Note that I have "confirmed" the hadoop cluster is connected to the google file system, e.g.: hadoop fs -ls yields the contents of my google cloud bucket and all the expected contents of the gs://BUCKET_NAME directory. However, I am not familiar with the google manifestation of hadoop via the hadoop connector, and the traditional way I usually test to see if the hadoop cluster is running, i.e.: jps only yields 6440 Jps rather than listing all the nodes. However, I am running this command from the master node of the hadoop cluster, i.e., PREFIX_NAME-m, and I am not sure of the expected output when using the google cloud storage connector for hadoop.
So, how can I resolve these errors and have my oryx job (via hadoop) successfully access data in my gs://BUCKET_NAME directory?
Thanks in advance for an insights or suggestions.

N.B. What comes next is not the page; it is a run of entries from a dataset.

/-- What a claim meets: the holder, and the functions whose claims were revoked. -/
def State.holding (s : State) (kind ix : Nat) : Option Nat × List Nat :=
  if kind = 10 then
    match s.banks.find? ix with
    | some b => (b.holder, b.revoked.map (·.1))
    | none => (none, [])
  else ((s.unit ix).holder, (s.unit ix).revoked)

/-- Take a bank for a function: its counters read 0. -/
def State.takeBank (s : State) (ix fn : Nat) (sel : List Nat) (old : Option Nat) : State :=
  let b := (s.banks.find? ix).getD ⟨none, [], [], []⟩
  let gone := match old with
    | some h => b.revoked ++ [(h, b.cnt, b.sel)]
    | none => b.revoked
  { s with banks := s.banks.put ix ⟨some fn, sel, List.replicate 8 0, gone⟩ }

/-- Take a trace unit for a function. One that samples loads the down-counters of the schedulers on its partition's hives (R131). -/
def State.takeUnit (s : State) (ix fn base n period : Nat) (old : Option Nat) : State :=
  let s := s.modUnit ix fun u =>
    let gone := match old with
      | some h => u.revoked ++ [h]
      | none => u.revoked
    { TraceUnit.reset with holder := some fn, base := base, n := n, period := period, revoked := gone }
  if period = 0 then s
  else
    let hives := (((s.unitVf ix).bind s.part?).map (·.hives)).getD []
    s.each (hives.flatMap fun h => (List.range 4).map (4 * h + ·)) fun s k => s.modCore k fun c => { c with
      down := (List.range 4).foldl (fun (t : Tab Nat) q => t.put q (2 ^ period)) []
      phase := 0
      due := [] }

/-- `CLAIM`. -/
def execClaim (fn : Nat) (s : State) : Host.Outcome State Fault Refusal :=
  command 0x20 fn s anyArg fun arg m s =>
    let kind := (arg 0).toNat
    let ix := (arg 1).toNat
    let sel := (List.range 8).map fun i => bitsOf (arg 2).toNat (8 * i + 7) (8 * i)
    let n := bitsOf (arg 3).toNat 7 0
    let lg := bitsOf (arg 3).toNat 15 8
    let vf := if fn = 0 then (s.unitVf ix).getD 0 else fn
    if (kind ≠ 10 && kind ≠ 11) || soricaCount kind ≤ ix then .fail s .badarg
    else if !s.mayClaim fn kind ix then .fail s .denied
    else if kind = 10 && sel.any fun c => !countedEvent c then .fail s .badarg
    else if kind = 11 && ((arg 2).toNat % 16 ≠ 0 || bitsOf (arg 3).toNat 63 16 ≠ 0 || n < 8 || 20 < n || (lg ≠ 0 && (lg < 8 || 20 < lg)) ||
        2 ^ 39 < (arg 2).toNat + 16 * 2 ^ n || (vf ≠ 0 && !s.inRows vf (arg 2).toNat (16 * 2 ^ n))) then .fail s .badarg
    else
      let h := s.holding kind ix
      let take (old : Option Nat) : Answer :=
        .ok (if kind = 10 then s.takeBank ix fn sel old else s.takeUnit ix fn (arg 2).toNat n lg old) []
      if h.2.contains fn then .fail s .revoked
      else match h.1 with
        | none => take none
        | some g => if g ≠ fn && fn = 0 && m.force then take (some g) else .fail s .busy

/-- Release what a function holds or has had revoked of a bank or a trace unit. -/
def State.unclaim (s : State) (fn kind ix : Nat) : State :=
  let free (b : Bank) : Bank := { b with holder := b.holder.filter (· ≠ fn), revoked := b.revoked.filter fun y => y.1 != fn }
  if kind = 10 then { s with banks := s.banks.modify ix free }
  else s.modUnit ix fun u => if u.holder = some fn then { TraceUnit.reset with revoked := u.revoked }
    else { u with revoked := u.revoked.filter (· ≠ fn) }

/-- `UNCLAIM`. -/
def execUnclaim (fn : Nat) (s : State) : Host.Outcome State Fault Refusal :=
  command 0x21 fn s anyArg fun arg _ s =>
    let kind := (arg 0).toNat
    let ix := (arg 1).toNat
    let h := s.holding kind ix
    if (kind ≠ 10 && kind ≠ 11) || soricaCount kind ≤ ix then .fail s .badarg
    else if h.1 ≠ some fn && !h.2.contains fn then .fail s .denied
    else .ok (s.unclaim fn kind ix) []

/-- Release every claim of a function. -/
def State.unclaimAll (s : State) (fn : Nat) : State :=
  (s.each (List.range 64) fun s i => s.unclaim fn 10 i).each (List.range 16) fun s i => s.unclaim fn 11 i

/-! ## Keys, quotes and boot (R404, R405, R408, R409) -/

/-- `KEYLOAD`. -/
def execKeyload (fn : Nat) (s : State) : Host.Outcome State Fault Refusal :=
  command 0x30 fn s anyArg fun arg _ s =>
    let slot := (arg 0).toNat
    if (s.part? fn).isNone then .fail s .denied
    else if 8 ≤ slot then .fail s .badarg
    else if s.argWaits (arg 1) 185 then .pending s
    else match s.argBytes fn (arg 1) 137 with
      | (.error e, s) => .fail s e
      | (.ok h, s) =>
        if fieldOf h 133 4 ≠ 48 then .fail s .badarg
        else match s.argBytes fn (arg 1 + 137) 48 with
          | (.error e, s) => .fail s e
          | (.ok ct, s) =>
            match Config.hpkeOpen s.boots (toBytes 1 fn ++ toBytes 1 slot) (h.take 133) ct with
            | none => .fail s .badarg
            | some key => .ok (s.modPart fn fun p => { p with
                keys := Tab.put p.keys slot key, dumpSeq := p.dumpSeq.erase slot }) []

/-- The caller's partition entries of the Sorica table, in table order. -/
def State.soricaOf (s : State) (fn : Nat) : List Byte :=
  (s.sorica.filter fun e => e.2.owner == fn && e.2.st != 2).flatMap fun e => s.soricaBytes (e.1 / 65536) (e.1 % 65536) e.2

/-- `n` bytes of a list, zeros after its end. -/
def padTo (n : Nat) (l : List Byte) : List Byte := (l ++ List.replicate n 0).take n

/-- The quote (Table 19.11). -/
def State.quote (s : State) (fn : Nat) (nonce : List Byte) : List Byte :=
  let body := toBytes 4 1 ++ toBytes 1 fn ++ toBytes 1 (if s.fuses.testmode then 1 else 0) ++ toBytes 2 s.fuses.svn ++ nonce ++
    s.measure ++ sha512 (s.soricaOf fn) ++ padTo 133 (Config.hpkePublic s.boots) ++ List.replicate 175 0
  body ++ padTo 132 (Config.identitySign body) ++ List.replicate 384 0

/-- `ATTEST`. -/
def execAttest (fn : Nat) (s : State) : Host.Outcome State Fault Refusal :=
  command 0x31 fn s anyArg fun arg _ s =>
    if s.argWaits (arg 0) 64 || ((wordsOf (arg 1).toNat 1024).any fun w => s.recordWaits (4 * w.1) s.nextId) then .pending s
    else match s.argBytes fn (arg 0) 64 with
    | (.error e, s) => .fail s e
    | (.ok nonce, s) =>
      if 2 ^ 39 < (arg 1).toNat + 1024 then .fail s .badarg
      else match s.writePhys fn (arg 1).toNat (s.quote fn nonce) [] ⟨7, s.mgmtCore, none, 0⟩ with
        | .error _ => .fail (s.logPhys fn causeRowDenied (arg 1).toNat none 7 s.mgmtCore 0) .denied
        | .ok s => .ok s []

/-- The firmware image in the boot window passes the ROM's checks (R404, Table 19.14). -/
def State.imageOk (s : State) (img : List Byte) : Bool :=
  fieldOf img 0 4 == 1 && decide (fieldOf img 4 4 ≤ 64) && decide (s.fuses.svn ≤ fieldOf img 4 4) && img.length == 512 + fieldOf img 8 4 &&
    decide (fieldOf img 0x0C 4 < fieldOf img 8 4) && ((img.drop 0x95).take 103).all (fun b => b == 0) && ((img.drop 0x180).take 128).all (fun b => b == 0) &&
    sha512 ((img.drop 0x10).take 133) == Config.fusedKeyHash &&
    Config.ecdsaVerify ((img.drop 0x10).take 133) (img.take 0xFC ++ img.drop 512) ((img.drop 0xFC).take 132)

/-- `BOOT`: steps 4 to 6 of Table 19.10. -/
def execBoot (fn : Nat) (s : State) : Host.Outcome State Fault Refusal :=
  command 0x100 fn s anyArg fun arg _ s =>
    let n := (arg 0).toNat
    if fn ≠ 0 || s.bootStep ≠ 3 then .fail s .denied
    else if n < 1024 || 2 ^ 24 < n then .fail s .badarg
    else
      let img := (List.range n).map fun i => s.bootWindow.get 0 i
      if !s.imageOk img then .fail s .badarg
      else .ok { s with
        measure := sha512 (s.measure ++ sha512 img)
        boots := s.boots + 1
        bootStep := 6
        unfilled := [(0, 2 ^ 28)]
        hearths := (List.range 8).foldl (fun (t : Tab Hearth) k => t.put k { Hearth.reset with frameAt := s.dclk }) []
        heartbeat := s.vclock } []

UPDATE: Thanks for the very detailed response. As a work-around I "hard coded" gs:// into oryx by changing:
prefix = "hdfs://" + host + ':' + port;
} else {
prefix = "hdfs://" + host;
to:
prefix = "gs://" + host + ':' + port;
} else {
prefix = "gs://" + host;
I now get the following errors:
Tue Oct 14 20:24:50 UTC 2014 SEVERE Unexpected error in execution java.lang.ExceptionInInitializerError at com.cloudera.oryx.common.servcomp.StoreUtils.listGenerationsForInstance(StoreUtils.java:50) at com.cloudera.oryx.computation.PeriodicRunner.run(PeriodicRunner.java:173) at java.util.concurrent.Executors$RunnableAdapter.call(Executors.java:471) at java.util.concurrent.FutureTask.runAndReset(FutureTask.java:304) at java.util.concurrent.ScheduledThreadPoolExecutor$ScheduledFutureTask.access$301(ScheduledThreadPoolExecutor.java:178) at java.util.concurrent.ScheduledThreadPoolExecutor$ScheduledFutureTask.run(ScheduledThreadPoolExecutor.java:293) at java.util.concurrent.ThreadPoolExecutor.runWorker(ThreadPoolExecutor.java:1145) at java.util.concurrent.ThreadPoolExecutor$Worker.run(ThreadPoolExecutor.java:615) at java.lang.Thread.run(Thread.java:745)
Caused by: java.lang.RuntimeException: java.lang.ClassNotFoundException: Class com.google.cloud.hadoop.fs.gcs.GoogleHadoopFileSystem not found at org.apache.hadoop.conf.Configuration.getClass(Configuration.java:1905) at org.apache.hadoop.fs.FileSystem.getFileSystemClass(FileSystem.java:2573) at org.apache.hadoop.fs.FileSystem.createFileSystem(FileSystem.java:2586) at org.apache.hadoop.fs.FileSystem.access$200(FileSystem.java:89) at org.apache.hadoop.fs.FileSystem$Cache.getInternal(FileSystem.java:2625) at org.apache.hadoop.fs.FileSystem$Cache.get(FileSystem.java:2607) at org.apache.hadoop.fs.FileSystem.get(FileSystem.java:368) at com.cloudera.oryx.common.servcomp.Store.(Store.java:76) at com.cloudera.oryx.common.servcomp.Store.(Store.java:57)
As per the instructions here: https://cloud.google.com/hadoop/google-cloud-storage-connector#classpath I believe I have added connector jar to Hadoop's classpath; I added:
HADOOP_CLASSPATH=$HADOOP_CLASSPATH:'https://storage.googleapis.com/hadoop-lib/gcs/gcs-connector-1.2.9-hadoop2.jar
to /home/rich/hadoop-env-setup.sh. and (echo $HADOOP_CLASSPATH) yields:
/contrib/capacity-scheduler/.jar:/home/hadoop/hadoop-install/share/hadoop/common/lib/gcs-connector-1.2.9-hadoop2.jar:/contrib/capacity-scheduler/.jar:/home/hadoop/hadoop-install/share/hadoop/common/lib/gcs-connector-1.2.9-hadoop2.jar
Do I need to add more to the class path?
I also note (perhaps related) that I still get the error for /etc/hadoop/conf even with the export commands. I have been using the sudo mkdir /etc/hadoop/conf as a temporary work around. I mention this here in case it may be leading to additional issues.